Дом на берегу океана - Андрей Величко
Шрифт:
Интервал:
Закладка:
На всякий случай я решил до прояснения ситуации не приближаться к берегу менее чем на тридцать метров, но когда до него оставалось примерно вдвое больше, старик вдруг на глазах расслабился, положил копье и даже не сел, а практически упал на песок. Да он небось только сейчас рассмотрел, кто плывет, понял я и направил лодку прямо к островитянину, на всякий случай пересел и, перехватив румпель левой рукой, правую положил на рукоятку «глока».
Вскоре наша посудинка ткнулась носом в песок, и Ханя, оставив автомат, бросилась к старику и что-то затараторила по-полинезийски. Старик отвечал, но редко и односложно – кажется, ему было трудно говорить. Впрочем, девушка это тоже сообразила, потому как метнулась к лодке, достала бутыль с водой и начала поить островитянина. После чего тот малость прибавил красноречия, и вскоре я уже слушал историю беглецов с Мангаревы в пересказе Хани.

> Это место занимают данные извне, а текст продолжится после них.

-- ==== Sys2Proof/Machine/Vector.lean ====
section
/-!
DEFINITION. The vector engine and the reduction unit: VECTOR_OPERATION, BROADCAST_LOAD, PERMUTE and SHUFFLE (R122 to R132, R138
to R142). The softmax and normalisation sequences of R143 and R144 are runs of these operations.
-/
namespace Sys2Proof.Machine

/-! ### Operands (R125) -/

/-- The indices of an iteration space, dimension 0 fastest. -/
def indexOf : List Nat → Nat → List Nat
  | [], _ => []
  | e :: t, lin => lin % e :: indexOf t (lin / e)

/-- Σ stride·index. -/
def dot : List Int → List Nat → Int
  | s :: st, i :: it => s * i + dot st it
  | _, _ => 0

/-- The address of an operand's element. -/
def Desc.addr (x : Desc) (ix : List Nat) : Int := x.base + dot x.strides ix * elemBytes x.fmt

/-- Whether every element of an operand lies in the local store (R130). -/
def Desc.inside (x : Desc) (space : List Nat) : Bool :=
  (List.range (prod space)).all fun lin => inStore (x.addr (indexOf space lin)) (elemBytes x.fmt)

/-- The pattern of an operand's element. -/
def Desc.get (x : Desc) (g : Engines) (core : Nat) (ix : List Nat) : Nat :=
  leNat (g.read core (x.addr ix).toNat (elemBytes x.fmt))

/-- Formats that the vector engine computes on (R125). -/
def vectorFmt (f : Format) : Bool := [Format.fp64, .fp32, .bf16, .fp16, .e4m3, .e5m2, .int32, .uint8].contains f

/-- Sources that an operation takes. -/
def VOp.arity : VOp → Nat
  | .fma => 3
  | .sqrt | .convert _ | .trans _ | .inot => 1
  | _ => 2

/-- Operations on integers. -/
def VOp.integer : VOp → Bool
  | .iadd | .iand | .ior | .ixor | .inot | .ishl | .ishr | .isar => true
  | _ => false

/-- Logic operations, which UINT8 has too (R123). -/
def VOp.logic : VOp → Bool
  | .iand | .ior | .ixor | .inot => true
  | _ => false

/-- Whether a descriptor has one of the forms of R125 over an iteration space. -/
def Desc.wf (x : Desc) (space : List Nat) : Bool :=
  vectorFmt x.fmt && x.base % elemBytes x.fmt = 0 && x.strides.length = space.length
    && x.strides.all fun s => -(2 ^ 31 : Int) ≤ s && s < 2 ^ 31

/-- Whether an iteration space has one of the forms of R125. -/
def spaceOk (space : List Nat) : Bool :=
  1 ≤ space.length && space.length ≤ 4 && space.all (fun e => 1 ≤ e && e ≤ 2 ^ 24) && prod space ≤ 2 ^ 24

/-- The index space of a channel's results (R139): one per row, or one per dimension-0 index. -/
def RedMode.space (m : RedMode) (space : List Nat) : List Nat :=
  match m, space with
  | .row, _ :: e :: t => e :: t
  | .row, _ => [1]
  | .column, e :: _ :: t => e :: t
  | _, _ => [1]

/-- The format of a function's results (R139). -/
def RedFn.fmt (f : RedFn) : Format :=
  match f with
  | .countZero | .countNonfinite | .isum => .int32
  | _ => .fp32

/-- Whether a function also gives an index (R139). -/
def RedFn.indexed (f : RedFn) : Bool := f = .argmax || f = .argmin

/-- Whether a reduction channel has one of the forms of R139. -/
def Channel.wf (c : Channel) (op : VectorOp) : Bool :=
  let out (x : Desc) (f : Format) : Bool := x.fmt = f && x.wf (c.mode.space op.dst.extents)
  let fmt := match c.input with
    | some i => (op.srcs.map fun x => x.fmt).getD i .code
    | none => op.dst.fmt
  vectorFmt fmt && fmt ≠ .fp64 && (match c.input with | some i => i < op.srcs.length | none => true)
    && (c.mode ≠ .column || 2 ≤ op.dst.extents.length) && (c.fn ≠ .isum || !floatFmt fmt)
    && (match c.mode with | .scalar _ => true | _ => out c.dst c.fn.fmt && (!c.fn.indexed || out c.ixDst .int32))
    && (!c.softmax || (c.fn = .max && c.mode = .row))

/-- Whether a vector operation has one of the forms of R123 to R139. -/
def VectorOp.wf (op : VectorOp) : Bool :=
  let fmts := op.dst.fmt :: op.srcs.map fun x => x.fmt
  spaceOk op.dst.extents && op.dst.wf op.dst.extents && op.srcs.all (fun x => x.wf op.dst.extents)
    && op.srcs.length = op.op.arity && op.channels.length ≤ 4 && op.channels.all (fun c => c.wf op)
    && (match op.op with
        | .trans _ => !fmts.contains .fp64 && fmts.all floatFmt
        | .convert _ | .cmp _ | .select => true
        | o =>
          if o.logic then fmts.all (fun f => !floatFmt f)
          else if o.integer then fmts.all (· = .int32)
          else fmts.all floatFmt)
    && (op.op ≠ .select || op.mask.isSome)

/-! ### One element (R80, R81, R123, R124) -/

/-- The layout in which an operation computes (R80): FP64 where an operand is FP64, the sub-lane format where every operand is
narrower than FP32, and FP32 otherwise. -/
def computeSpec (dst : Format) (srcs : List Format) : FSpec :=
  if (dst :: srcs).contains .fp64 then fp64
  else if (dst :: srcs).all fun f => f.bits ≤ 16 && floatFmt f then (dst.spec).getD fp32
  else fp32

/-- What one element gives: the result stream's value before narrowing, the pattern written, and the flags. -/
structure ElemOut where
  value : Val
  bits  : Nat
  flags : Nat
  deriving DecidableEq, Repr

/-- A floating-point result: one rounding in the compute format, then the narrowing on write (R80, R135). -/
def floatOut (dst : Format) (cs : FSpec) (exact : Flt) (ops : List Flt) : ElemOut :=
  let v := decodeF cs (encodeF cs exact)
  let f := resultFlags cs exact ops
  match dst.spec with
  | some sp => if sp = cs then ⟨.flt v, encodeF cs exact, f⟩ else ⟨.flt v, encodeF sp v, f ||| roundFlags sp v⟩
  | none => let r := encodeVal dst (.flt v); ⟨.flt v, r.1, f ||| r.2⟩

/-- Whether a comparison holds (R124). -/
def Cmp.holds (c : Cmp) (a b : Val) : Bool :=
  match a, b with
  | .int x, .int y =>
    match c with
    | .lt => x < y | .le => x ≤ y | .eq => x = y | .ne => x ≠ y | .ge => y ≤ x | .gt => y < x
  | a, b =>
    let x := a.toFlt
    let y := b.toFlt
    match c with
    | .lt => x.lt y
    | .le => x.lt y || x.eqv y
    | .eq => x.eqv y
    | .ne => !x.eqv y
    | .ge => y.lt x || x.eqv y
    | .gt => y.lt x

/-- An integer result of the destination's width. -/
def intOut (dst : Format) (v : Int) : ElemOut :=
  let w := dst.bits
  let p := ofInt w v
  ⟨decodeVal dst p, p, 0⟩

/-- A shift of a pattern; by its width or more the manual states no result, and it is a free value, the same for the same operands (R92,
assumption 3, DESIGN CHOICE). -/
def shiftOut (dst : Format) (operand amount : Nat) (v : Int) : ElemOut :=
  if amount < dst.bits then intOut dst v else intOut dst (Config.wideShift dst.bits operand amount % 2 ^ dst.bits : Nat)

/-- One element of an operation. `pred`: its predicate bit. -/
def elemOp (op : VOp) (dst : Format) (srcs : List (Format × Nat)) (pred : Bool) : ElemOut :=
  let vals := srcs.map fun p => decodeVal p.1 p.2
  let a := vals.getD 0 (.int 0)
  let b := vals.getD 1 (.int 0)
  let c := vals.getD 2 (.int 0)
  let x := a.toFlt
  let y := b.toFlt
  let z := c.toFlt
  let ops := vals.map Val.toFlt
  let cs := computeSpec dst (srcs.map fun p => p.1)
  let pa := (srcs.map fun p => p.2).getD 0 0
  let pb := (srcs.map fun p => p.2).getD 1 0
  match op with
  | .add => floatOut dst cs (x.add y) ops
  | .sub => floatOut dst cs (x.add y.neg) ops
  | .mul => floatOut dst cs (x.mul y) ops
  | .fma => floatOut dst cs ((x.mul y).add z) ops
  | .div =>
    let r := floatOut dst cs (x.div y) ops
    { r with flags := r.flags ||| flagIf (y.isZero && !x.isZero && !x.nonfinite) fDivZero }
  | .sqrt => floatOut dst cs x.sqrt ops
  | .min => floatOut dst cs (x.min y) ops
  | .max => floatOut dst cs (x.max y) ops
  | .cmp k =>
    let h := k.holds a b
    ⟨.int (b2n h), b2n h, operandFlags ops⟩
  | .select =>
    let v := if pred then a else b
    match v with
    | .int i => if floatFmt dst then floatOut dst cs (Flt.ofInt i) [] else intOut dst i
    | .flt f => floatOut dst cs f [f]
  | .convert toZero =>
    match a with
    | .int i => if floatFmt dst then floatOut dst cs (Flt.ofInt i) [] else
        let hi : Int := if dst = .uint8 then 255 else 2 ^ 31 - 1
        let lo : Int := if dst = .uint8 then 0 else -(2 ^ 31)
        let j := Max.max lo (Min.min hi i)
        { intOut dst j with flags := flagIf (j ≠ i) fSat }
    | .flt f =>
      if floatFmt dst then
        let sp := (dst.spec).getD fp32
        ⟨.flt (decodeF sp (encodeF sp f)), encodeF sp f, resultFlags sp f [f]⟩
      else
        let r := if dst = .uint8 then toIntRange toZero 0 255 f else toIntRange toZero (-(2 ^ 31)) (2 ^ 31 - 1) f
        { intOut dst r.1 with flags := operandFlags [f] ||| flagIf r.2 fSat }
  | .trans k =>
    let p := encodeF fp32 x
    let r := decodeF fp32 (transFp32 k p)
    let f := operandFlags ops ||| flagIf (r.isNan && !x.isNan) fInvalid ||| flagIf (r.isInf && !x.nonfinite) fOverflow
      ||| flagIf (match r with | .fin _ m _ => m ≠ 0 && fp32.low (encodeF fp32 r) | _ => false) fTiny
    match dst.spec with
    | some sp => ⟨.flt r, encodeF sp r, f ||| (if sp = fp32 then 0 else roundFlags sp r)⟩
    | none => ⟨.flt r, (encodeVal dst (.flt r)).1, f⟩
  | .iadd => intOut dst (a.toInt + b.toInt)
  | .iand => intOut dst (pa &&& pb : Nat)
  | .ior => intOut dst (pa ||| pb : Nat)
  | .ixor => intOut dst (pa ^^^ pb : Nat)
  | .inot => intOut dst (2 ^ dst.bits - 1 - (pa : Int) % 2 ^ dst.bits)
  | .ishl => shiftOut dst pa pb (pa * 2 ^ pb : Nat)
  | .ishr => shiftOut dst pa pb (pa / 2 ^ pb : Nat)
  | .isar => shiftOut dst pa pb (a.toInt / 2 ^ pb)

/-! ### The reduction unit (R139, R140) -/

/-- A node of a reduction: value, index (−1 for none) and integer. -/
structure Node where
  val : Nat
  ix  : Int
  int : Int
  deriving DecidableEq, Repr

/-- The FP32 pattern of a leaf's value. -/
def Val.fp32 (v : Val) : Nat := encodeF Machine.fp32 v.toFlt

/-- A leaf (R139). -/
def RedFn.leaf (f : RedFn) (v : Val) (ix : Nat) : Node :=
  let p := v.fp32
  match f with
  | .sumsq | .norm2 => ⟨fMul Machine.fp32 p p, ix, 0⟩
  | .amax => ⟨encodeF Machine.fp32 (decodeF Machine.fp32 p).abs, ix, 0⟩
  | .countZero => ⟨0, ix, b2n v.toFlt.isZero⟩
  | .countNonfinite => ⟨0, ix, b2n v.toFlt.nonfinite⟩
  | .isum => ⟨0, ix, v.toInt⟩
  | _ => ⟨p, ix, 0⟩

/-- ARGMAX and ARGMIN of two nodes, the first of lower index: the better value; among equal values, or NaNs, the lower index. -/
def argBest (maxi : Bool) (a b : Node) : Node :=
  let x := decodeF Machine.fp32 a.val
  let y := decodeF Machine.fp32 b.val
  if x.isNan then { a with val := 0x7FC00000 }
  else if y.isNan then { b with val := 0x7FC00000 }
  else if (if maxi then x.lt y else y.lt x) then b else a

/-- The combination of two nodes (R139). -/
def RedFn.combine (f : RedFn) (a b : Node) : Node :=
  match f with
  | .sum | .sumsq | .norm2 => ⟨fAdd Machine.fp32 a.val b.val, a.ix, 0⟩
  | .max | .amax => ⟨f32max a.val b.val, a.ix, 0⟩
  | .min => ⟨f32min a.val b.val, a.ix, 0⟩
  | .argmax => argBest true a b
  | .argmin => argBest false a b
  | .countZero | .countNonfinite => ⟨0, a.ix, a.int + b.int⟩
  | .isum => ⟨0, a.ix, toSigned 32 (ofInt 32 (a.int + b.int))⟩

/-- The identity of a function (R140). -/
def RedFn.identity (f : RedFn) : Node :=
  match f with
  | .max | .argmax => ⟨0xFF800000, -1, 0⟩
  | .min | .argmin => ⟨0x7F800000, -1, 0⟩
  | _ => ⟨0, -1, 0⟩

/-- Whether a function's result is an integer. -/
def RedFn.integer : RedFn → Bool
  | .countZero | .countNonfinite | .isum => true
  | _ => false

/-- A reduction of leaves in the canonical tree (R140): the 32-bit result, and the index of ARGMAX and ARGMIN. -/
def RedFn.reduce (f : RedFn) (xs : List (Val × Nat)) : Nat × Int :=
  let n := tree f.combine f.identity (xs.map fun p => f.leaf p.1 p.2)
  let v := if f.integer then ofInt 32 n.int
    else match f with
      | .sum | .sumsq => sumRoot n.val
      | .norm2 => fSqrt Machine.fp32 n.val
      | _ => n.val
  (v, n.ix)

/-- The groups that a channel reduces (R139): for each result, the linear indices of its elements and their logical indices. -/
def RedMode.groups (m : RedMode) (space : List Nat) : List (List (Nat × Nat)) :=
  let n := prod space
  let e0 := space.getD 0 1
  let e1 := space.getD 1 1
  match m with
  | .row => (List.range (n / e0)).map fun r => (List.range e0).map fun i => (r * e0 + i, i)
  | .column =>
    (List.range (n / (e0 * e1))).flatMap fun o => (List.range e0).map fun i =>
      (List.range e1).map fun j => (o * e0 * e1 + j * e0 + i, j)
  | .scalar _ => [(List.range n).map fun i => (i, i)]

/-! ### VECTOR_OPERATION -/

/-- The footprint of a source with a zero stride, for the broadcast store (R126): bytes, and whether it qualifies. -/
def Desc.footprint (x : Desc) (space : List Nat) : Option Nat :=
  let ds := x.strides.zip space
  let n := elemBytes x.fmt * prod ((ds.filter fun p => p.1 ≠ 0).map fun p => p.2)
  if ds.any (fun p => p.1 = 0 && p.2 > 1) && n ≤ 32768 then some n else none

/-- The lowest and highest addresses of an operand's elements. -/
def Desc.span (x : Desc) (space : List Nat) : Nat × Nat :=
  let ends := x.strides.zip space
  let lo := ends.foldl (fun (a : Int) p => if p.1 < 0 then a + p.1 * (p.2 - 1) * elemBytes x.fmt else a) x.base
  let hi := ends.foldl (fun (a : Int) p => if p.1 > 0 then a + p.1 * (p.2 - 1) * elemBytes x.fmt else a) x.base
  (lo.toNat, hi.toNat + elemBytes x.fmt)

Очень давно, когда старик был еще полным сил мужчиной, на Тараваи, втором по величине острове архипелага в лагуне, расположенном на юго-восток от Мангаревы, люди объединились под началом великого вождя Тамароа-Ику, вооружились и напали на Мангареву, где в то время жило четыре рода без единого руководства. Быстро выяснилось, что агрессоры – очень хорошие воины, с которыми невозможно справиться. А кроме того, они едят людей. В общем, война продолжалась несколько лет, и в результате два рода просто исчезли, один принял людоедство и признал над собой власть Тамароа, а последний сбежал на Акамару, небольшой островок на краю архипелага. Еще несколько лет у беглецов получалось успешно обороняться от набегов с Мангаревы, потому что в этом роду были потомственные моряки и кораблестроители, которые могли строить лодки из тех не очень больших деревьев, что еще оставались на острове. Кроме того, им удалось захватить с собой самое большое судно архипелага – последнее каноэ, оставшееся от далеких предков. Поэтому несколько морских сражений закончилось поражением людоедских эскадр.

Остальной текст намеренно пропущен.